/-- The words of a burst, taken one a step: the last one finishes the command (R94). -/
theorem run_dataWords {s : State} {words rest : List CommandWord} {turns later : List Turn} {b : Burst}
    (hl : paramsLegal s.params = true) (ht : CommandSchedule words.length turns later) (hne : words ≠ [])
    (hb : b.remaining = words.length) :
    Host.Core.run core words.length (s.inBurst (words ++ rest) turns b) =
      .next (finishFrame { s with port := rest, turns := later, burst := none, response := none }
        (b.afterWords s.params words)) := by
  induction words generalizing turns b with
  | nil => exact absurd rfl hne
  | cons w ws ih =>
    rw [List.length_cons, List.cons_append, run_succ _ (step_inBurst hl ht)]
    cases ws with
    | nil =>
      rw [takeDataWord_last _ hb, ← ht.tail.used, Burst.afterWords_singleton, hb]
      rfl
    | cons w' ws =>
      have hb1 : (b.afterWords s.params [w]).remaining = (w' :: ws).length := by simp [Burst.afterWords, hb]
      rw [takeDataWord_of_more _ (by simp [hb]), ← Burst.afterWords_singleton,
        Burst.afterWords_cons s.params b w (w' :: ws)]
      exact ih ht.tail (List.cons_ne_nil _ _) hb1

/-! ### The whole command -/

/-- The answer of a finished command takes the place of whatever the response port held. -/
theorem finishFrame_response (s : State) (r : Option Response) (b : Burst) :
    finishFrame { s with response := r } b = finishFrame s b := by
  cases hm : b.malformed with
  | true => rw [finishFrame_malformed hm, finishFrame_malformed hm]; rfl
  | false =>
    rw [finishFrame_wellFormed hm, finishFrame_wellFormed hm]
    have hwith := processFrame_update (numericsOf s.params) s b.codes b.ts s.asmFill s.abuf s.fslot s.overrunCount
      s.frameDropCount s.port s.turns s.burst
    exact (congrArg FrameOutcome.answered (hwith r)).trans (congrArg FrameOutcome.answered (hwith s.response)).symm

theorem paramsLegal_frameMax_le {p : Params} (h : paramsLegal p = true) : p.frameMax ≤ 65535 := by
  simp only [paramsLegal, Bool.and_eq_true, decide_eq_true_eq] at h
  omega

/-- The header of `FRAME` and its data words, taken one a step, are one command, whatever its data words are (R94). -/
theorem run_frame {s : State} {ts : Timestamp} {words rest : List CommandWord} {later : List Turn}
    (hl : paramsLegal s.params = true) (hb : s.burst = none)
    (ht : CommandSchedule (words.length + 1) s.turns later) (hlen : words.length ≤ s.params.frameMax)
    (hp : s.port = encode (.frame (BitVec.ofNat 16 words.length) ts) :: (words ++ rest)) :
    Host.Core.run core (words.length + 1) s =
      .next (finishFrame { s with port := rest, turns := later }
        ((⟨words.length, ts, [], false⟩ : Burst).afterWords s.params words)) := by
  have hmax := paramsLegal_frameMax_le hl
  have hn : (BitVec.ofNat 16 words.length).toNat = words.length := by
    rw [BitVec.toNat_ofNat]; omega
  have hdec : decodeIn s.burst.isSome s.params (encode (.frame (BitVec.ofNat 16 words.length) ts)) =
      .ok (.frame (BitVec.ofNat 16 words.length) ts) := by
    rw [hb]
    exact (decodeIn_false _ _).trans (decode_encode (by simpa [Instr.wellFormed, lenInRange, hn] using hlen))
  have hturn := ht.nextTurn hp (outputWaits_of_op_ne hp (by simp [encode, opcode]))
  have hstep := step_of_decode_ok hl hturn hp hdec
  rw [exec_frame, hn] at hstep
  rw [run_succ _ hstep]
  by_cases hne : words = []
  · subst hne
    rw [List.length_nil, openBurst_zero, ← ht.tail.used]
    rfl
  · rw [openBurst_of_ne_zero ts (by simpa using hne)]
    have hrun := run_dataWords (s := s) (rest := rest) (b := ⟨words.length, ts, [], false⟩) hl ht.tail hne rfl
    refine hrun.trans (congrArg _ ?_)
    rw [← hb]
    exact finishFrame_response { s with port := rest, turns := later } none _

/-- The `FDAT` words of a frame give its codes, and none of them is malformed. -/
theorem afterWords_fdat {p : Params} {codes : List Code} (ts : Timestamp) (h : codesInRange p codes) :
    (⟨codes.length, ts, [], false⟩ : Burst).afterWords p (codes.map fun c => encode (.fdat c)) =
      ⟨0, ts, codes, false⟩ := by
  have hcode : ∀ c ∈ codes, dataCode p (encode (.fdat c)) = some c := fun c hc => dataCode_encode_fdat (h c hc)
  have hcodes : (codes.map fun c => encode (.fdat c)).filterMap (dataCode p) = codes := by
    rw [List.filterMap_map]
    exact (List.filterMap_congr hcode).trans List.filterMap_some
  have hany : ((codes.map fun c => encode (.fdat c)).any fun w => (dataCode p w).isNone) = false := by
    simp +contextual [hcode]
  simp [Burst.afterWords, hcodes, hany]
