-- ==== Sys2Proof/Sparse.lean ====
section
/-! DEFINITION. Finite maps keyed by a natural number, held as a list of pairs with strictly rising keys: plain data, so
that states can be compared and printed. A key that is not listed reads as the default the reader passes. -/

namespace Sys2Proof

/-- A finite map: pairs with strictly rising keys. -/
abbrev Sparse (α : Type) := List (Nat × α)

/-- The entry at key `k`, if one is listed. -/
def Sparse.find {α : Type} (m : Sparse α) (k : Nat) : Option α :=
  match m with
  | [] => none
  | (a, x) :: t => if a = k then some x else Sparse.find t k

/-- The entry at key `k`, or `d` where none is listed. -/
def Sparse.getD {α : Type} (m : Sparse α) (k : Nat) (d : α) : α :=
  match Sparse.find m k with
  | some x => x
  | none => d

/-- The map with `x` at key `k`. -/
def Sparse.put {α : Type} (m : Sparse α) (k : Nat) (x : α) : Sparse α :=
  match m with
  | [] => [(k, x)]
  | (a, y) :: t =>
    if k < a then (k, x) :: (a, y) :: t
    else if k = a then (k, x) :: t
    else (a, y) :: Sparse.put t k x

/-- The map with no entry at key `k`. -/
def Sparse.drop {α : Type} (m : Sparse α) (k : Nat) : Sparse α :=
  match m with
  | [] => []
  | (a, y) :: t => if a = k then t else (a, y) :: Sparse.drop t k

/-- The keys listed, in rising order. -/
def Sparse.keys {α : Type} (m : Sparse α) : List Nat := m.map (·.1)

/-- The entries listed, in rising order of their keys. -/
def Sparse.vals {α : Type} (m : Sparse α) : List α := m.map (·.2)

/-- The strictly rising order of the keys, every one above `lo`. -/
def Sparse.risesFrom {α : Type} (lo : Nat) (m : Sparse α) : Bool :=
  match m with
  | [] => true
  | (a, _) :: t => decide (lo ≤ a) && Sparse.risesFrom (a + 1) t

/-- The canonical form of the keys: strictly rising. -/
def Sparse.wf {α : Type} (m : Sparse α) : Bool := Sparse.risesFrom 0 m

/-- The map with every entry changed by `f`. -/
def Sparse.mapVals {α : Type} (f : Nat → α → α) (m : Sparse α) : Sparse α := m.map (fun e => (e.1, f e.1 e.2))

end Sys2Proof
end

_Exercise aim_. Your task is to restate, word for word, the lines from the beginning of the records to the line with "port held. -/", inclusive.

_Output below_.
/-- The words of a burst, taken one a step: the last one finishes the command (R94). -/
theorem run_dataWords {s : State} {words rest : List CommandWord} {turns later : List Turn} {b : Burst}
    (hl : paramsLegal s.params = true) (ht : CommandSchedule words.length turns later) (hne : words ≠ [])
    (hb : b.remaining = words.length) :
    Host.Core.run core words.length (s.inBurst (words ++ rest) turns b) =
      .next (finishFrame { s with port := rest, turns := later, burst := none, response := none }
        (b.afterWords s.params words)) := by
  induction words generalizing turns b with
  | nil => exact absurd rfl hne
  | cons w ws ih =>
    rw [List.length_cons, List.cons_append, run_succ _ (step_inBurst hl ht)]
    cases ws with
    | nil =>
      rw [takeDataWord_last _ hb, ← ht.tail.used, Burst.afterWords_singleton, hb]
      rfl
    | cons w' ws =>
      have hb1 : (b.afterWords s.params [w]).remaining = (w' :: ws).length := by simp [Burst.afterWords, hb]
      rw [takeDataWord_of_more _ (by simp [hb]), ← Burst.afterWords_singleton,
        Burst.afterWords_cons s.params b w (w' :: ws)]
      exact ih ht.tail (List.cons_ne_nil _ _) hb1

/-! ### The whole command -/

/-- The answer of a finished command takes the place of whatever the response port held. -/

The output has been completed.